Segment Start: Task data

/-- R153: the RAM table is the first N entries of the ROM table, and the ROM table's one further entry is 0. -/
def Obligations.RamTableIsRomTableWithoutLastEntry : Prop :=
  ∀ c : Config, c.Legal →
    (∀ i, i < c.steps → memRead { c with variant := .ram } i = memRead { c with variant := .rom } i) ∧
    memRead { c with variant := .rom } c.steps = some 0 ∧
    memRead { c with variant := .ram } c.steps = none ∧
    (∀ i, c.steps < i → memRead { c with variant := .rom } i = none)

/-- R154: every entry is in `[0, SCALE_MAX]`, the entries are non-increasing, and the first is
`round(SCALE_MAX * sin 60°)`. -/
def Obligations.TableIsBoundedAndNonIncreasing : Prop :=
  ∀ c : Config, c.Legal →
    (∀ i e, memRead c i = some e → e ≤ c.scaleMax ∧ e < 2 ^ 16) ∧
    (∀ i j e f, i ≤ j → memRead c i = some e → memRead c j = some f → f ≤ e) ∧
    ∃ e : Nat, memRead c 0 = some e ∧ |(e : ℝ) - c.scaleMax * Real.sin (Real.pi / 3)| < 1 / 2

/-- R162: the reference contents; the RAM table is the same list without its last entry. -/
def Obligations.ReferenceTablesOfR162 : Prop :=
  listing ⟨1, 1000, .rom, .halfDown, .zero⟩ 4 = [some 866, some 500, some 0, none] ∧
  listing ⟨2, 1000, .rom, .halfDown, .zero⟩ 6 = [some 866, some 707, some 500, some 259, some 0, none] ∧
  listing ⟨3, 1000, .rom, .halfDown, .zero⟩ 10 =
    [some 866, some 793, some 707, some 609, some 500, some 383, some 259, some 131, some 0, none] ∧
  listing ⟨2, 1001, .rom, .halfDown, .zero⟩ 6 = [some 867, some 708, some 500, some 259, some 0, none] ∧
  listing ⟨2, 1001, .rom, .halfUp, .zero⟩ 6 = [some 867, some 708, some 501, some 259, some 0, none] ∧
  listing ⟨2, 65535, .rom, .halfDown, .zero⟩ 6 =
    [some 56755, some 46340, some 32767, some 16962, some 0, none] ∧
  listing ⟨2, 65535, .rom, .halfUp, .zero⟩ 6 =
    [some 56755, some 46340, some 32768, some 16962, some 0, none] ∧
  listing ⟨1, 1000, .ram, .halfDown, .zero⟩ 3 = [some 866, some 500, none] ∧
  listing ⟨2, 1000, .ram, .halfDown, .zero⟩ 5 = [some 866, some 707, some 500, some 259, none] ∧
  listing ⟨3, 1000, .ram, .halfDown, .zero⟩ 9 =
    [some 866, some 793, some 707, some 609, some 500, some 383, some 259, some 131, none] ∧
  listing ⟨2, 1001, .ram, .halfUp, .zero⟩ 5 = [some 867, some 708, some 501, some 259, none] ∧
  listing ⟨2, 65535, .ram, .halfDown, .zero⟩ 5 = [some 56755, some 46340, some 32767, some 16962, none]

/-- R160: TBL_READ of an index inside the table writes the entry to RES; outside it raises INDEX_OUT_OF_RANGE
(code 4). -/
def Obligations.TableReadInsideAndOutside : Prop :=
  ∀ (a b : Word) (s : State), UForm 0x23 a b (.tblRead a) ∧
    (a.toNat % 2 ^ 32 < (if s.config.variant = .rom then 2 ^ s.config.precision + 1 else 2 ^ s.config.precision) →
      ∃ e, memRead s.config (a.toNat % 2 ^ 32) = some e ∧
        exec (.tblRead a) s = .next (withRes s (BitVec.ofNat 64 e))) ∧
    ((if s.config.variant = .rom then 2 ^ s.config.precision + 1 else 2 ^ s.config.precision) ≤ a.toNat % 2 ^ 32 →
      exec (.tblRead a) s = .next (withFault s 4))

/-- R158, R159: both indices of an update's lookup are in range, and the lookup reads those two entries. -/
def Obligations.SymmetricLookupIsInRange : Prop :=
  ∀ (c : Config) (s : Nat), s < c.steps → ∃ a b,
    memRead c s = some a ∧
    memRead c (if c.variant = .rom then c.steps - s else c.steps - s - 1) = some b ∧
    lookup c s = some (a, b)

/-! ## The angle tracker -/

/-- R181, R180: SVM_SET_ANGLE writes the Euclidean remainder of the angle by M. -/
def Obligations.SetAngleReducesFully : Prop :=
  ∀ (a b : Word) (s : State), s.config.Legal → UForm 0x20 a b (.svmSetAngle a) ∧ ∃ v : Int,
    0 ≤ v ∧ v < 6 * 2 ^ s.config.precision ∧
      v ≡ (a.setWidth 32).toInt [ZMOD 6 * 2 ^ s.config.precision] ∧
      exec (.svmSetAngle a) s = .next (withAngle s v) ∧ (withAngle s v).angle.toInt = v

/-- R183, R180: SVM_MOVE writes the Euclidean remainder of the exact sum by M. -/
def Obligations.MoveReducesExactSum : Prop :=
  ∀ (d b : Word) (s : State), s.config.Legal → UForm 0x21 d b (.svmMove d) ∧ ∃ v : Int,
    0 ≤ v ∧ v < 6 * 2 ^ s.config.precision ∧
      v ≡ s.angle.toInt + (d.setWidth 32).toInt [ZMOD 6 * 2 ^ s.config.precision] ∧
      exec (.svmMove d) s = .next (withAngle s v) ∧ (withAngle s v).angle.toInt = v

/-- R182, R184: for an angle in `[-M, 2M)`, and for a delta of magnitude at most M, the result is the source's
single-step correction; outside `[-M, 2M)` that correction leaves `[0, M)`. -/
def Obligations.SingleStepCorrectionAgrees : Prop :=
  ∀ (a : Word) (s : State) (m v : Int), s.Inv → m = 6 * 2 ^ s.config.precision → v = (a.setWidth 32).toInt →
    (-m ≤ v → v < 2 * m → exec (.svmSetAngle a) s = .next (withAngle s (singleStep m v))) ∧
    (|v| ≤ m → -m ≤ s.angle.toInt + v ∧ s.angle.toInt + v < 2 * m ∧
      exec (.svmMove a) s = .next (withAngle s (singleStep m (s.angle.toInt + v)))) ∧
    (v < -m ∨ 2 * m ≤ v → ¬ (0 ≤ singleStep m v ∧ singleStep m v < m))

/-- R185: from ANGLE 0, `k` commands `move(+1)` give ANGLE `k mod M` and SECTOR `floor((k mod M) / 2^P)`; `k` commands
`move(-1)` give ANGLE `emod(-k, M)`, the same progression in reverse: the first goes to sector 5, SECTOR_ANGLE
`2^P - 1`. The commands stand on the model's own port (log entry 2). -/
def Obligations.SectorProgression : Prop :=
  ∀ (k : Nat) (s : State), s.config.Legal → s.angle = 0#32 →
    (∃ t : State,
      Sys2Proof.core.run k { s with port := List.replicate k ⟨0x21#32, 1#64, 0#64⟩ } = .next t ∧
      t.angle.toInt = k % (6 * 2 ^ s.config.precision) ∧
      t.sector.toNat = k % (6 * 2 ^ s.config.precision) / 2 ^ s.config.precision) ∧
    (∃ t : State,
      Sys2Proof.core.run k { s with port := List.replicate k ⟨0x21#32, BitVec.ofInt 64 (-1), 0#64⟩ } = .next t ∧
      t.angle.toInt = (-(k : Int)) % (6 * 2 ^ s.config.precision) ∧
      (t.sector.toNat : Int) = (-(k : Int)) % (6 * 2 ^ s.config.precision) / 2 ^ s.config.precision ∧
      (k = 1 → t.sector.toNat = 5 ∧ t.sectorAngle.toNat = 2 ^ s.config.precision - 1))

/-- R24, R25, R26: SECTOR and SECTOR_ANGLE are the fields `ANGLE[P+2:P]` and `ANGLE[P-1:0]`, the second read
zero-extended; with the invariant SECTOR is 0 to 5 and ANGLE is made of the two. -/
def Obligations.AngleIsSectorAndSectorAngle : Prop :=
  ∀ s : State, s.Inv →
    s.sector.toNat = s.angle.toNat / 2 ^ s.config.precision % 8 ∧ s.sector.toNat ≤ 5 ∧
      s.sectorAngle.toNat = s.angle.toNat % 2 ^ s.config.precision ∧
      s.hostRead .sectorAngle = some (BitVec.ofNat 64 (s.angle.toNat % 2 ^ s.config.precision)) ∧
      s.angle.toNat = s.sector.toNat * 2 ^ s.config.precision + s.sectorAngle.toNat

/-- R195, with R187, R188, R190, R191, R192: a negative factor raises MODULATION_RANGE (code 5); any other factor,
above 1.0 too, writes the three routed channel values when each fits 32 bits, and raises MODULATION_RANGE when one does
not. -/
def Obligations.UpdateWritesRoutedChannels : Prop :=
  ∀ (t : FxType) (a b : Word) (s : State), TForm 0x22 t a b (.svmUpdate t a) ∧
    (valT t a < 0 → exec (.svmUpdate t a) s = .next (withFault s 5)) ∧
    (s.Inv → 0 ≤ valT t a → top3 (duties s (valT t a) t.frac) ≤ 2 ^ 32 - 1 →
      exec (.svmUpdate t a) s = .next (withChannels s (duties s (valT t a) t.frac))) ∧
    (s.Inv → 0 ≤ valT t a → 2 ^ 32 - 1 < top3 (duties s (valT t a) t.frac) →
      exec (.svmUpdate t a) s = .next (withFault s 5))

/-- R197: for a factor in `[0, 1.0]` SVM_UPDATE ends OK, whatever the angle and the table. -/
def Obligations.NominalFactorNeverFaults : Prop :=
  ∀ (t : FxType) (a : Word) (s : State), s.Inv → 0 ≤ valT t a → valT t a ≤ 2 ^ t.frac →
    exec (.svmUpdate t a) s = .next (withChannels s (duties s (valT t a) t.frac))

/-- R30, R193: for ROM, HALF_DOWN and a factor in `[0, 1.0]`, every channel written is in `[0, SCALE_MAX]`. -/
def Obligations.RomChannelsStayWithinScaleMax : Prop :=
  ∀ (t : FxType) (a : Word) (s : State), s.Inv → s.config.variant = .rom → s.config.tie = .halfDown →
    0 ≤ valT t a → valT t a ≤ 2 ^ t.frac →
    ∃ u : State, exec (.svmUpdate t a) s = .next u ∧ u.code = 0 ∧
      u.chn1.toNat ≤ s.config.scaleMax ∧ u.chn2.toNat ≤ s.config.scaleMax ∧ u.chn3.toNat ≤ s.config.scaleMax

Segment End: Task data

**What you have to do:**
Copy out, exactly and alone, the lines of the entries above between the ones holding "def Obligations.UpdateWritesRoutedChannels : Prop" and "(valT t a <", inclusive.

**Answer for this exercise:**
def Obligations.UpdateWritesRoutedChannels : Prop :=
  ∀ (t : FxType) (a b : Word) (s : State), TForm 0x22 t a b (.svmUpdate t a) ∧
    (valT t a < 0 → exec (.svmUpdate t a) s = .next (withFault s 5)) ∧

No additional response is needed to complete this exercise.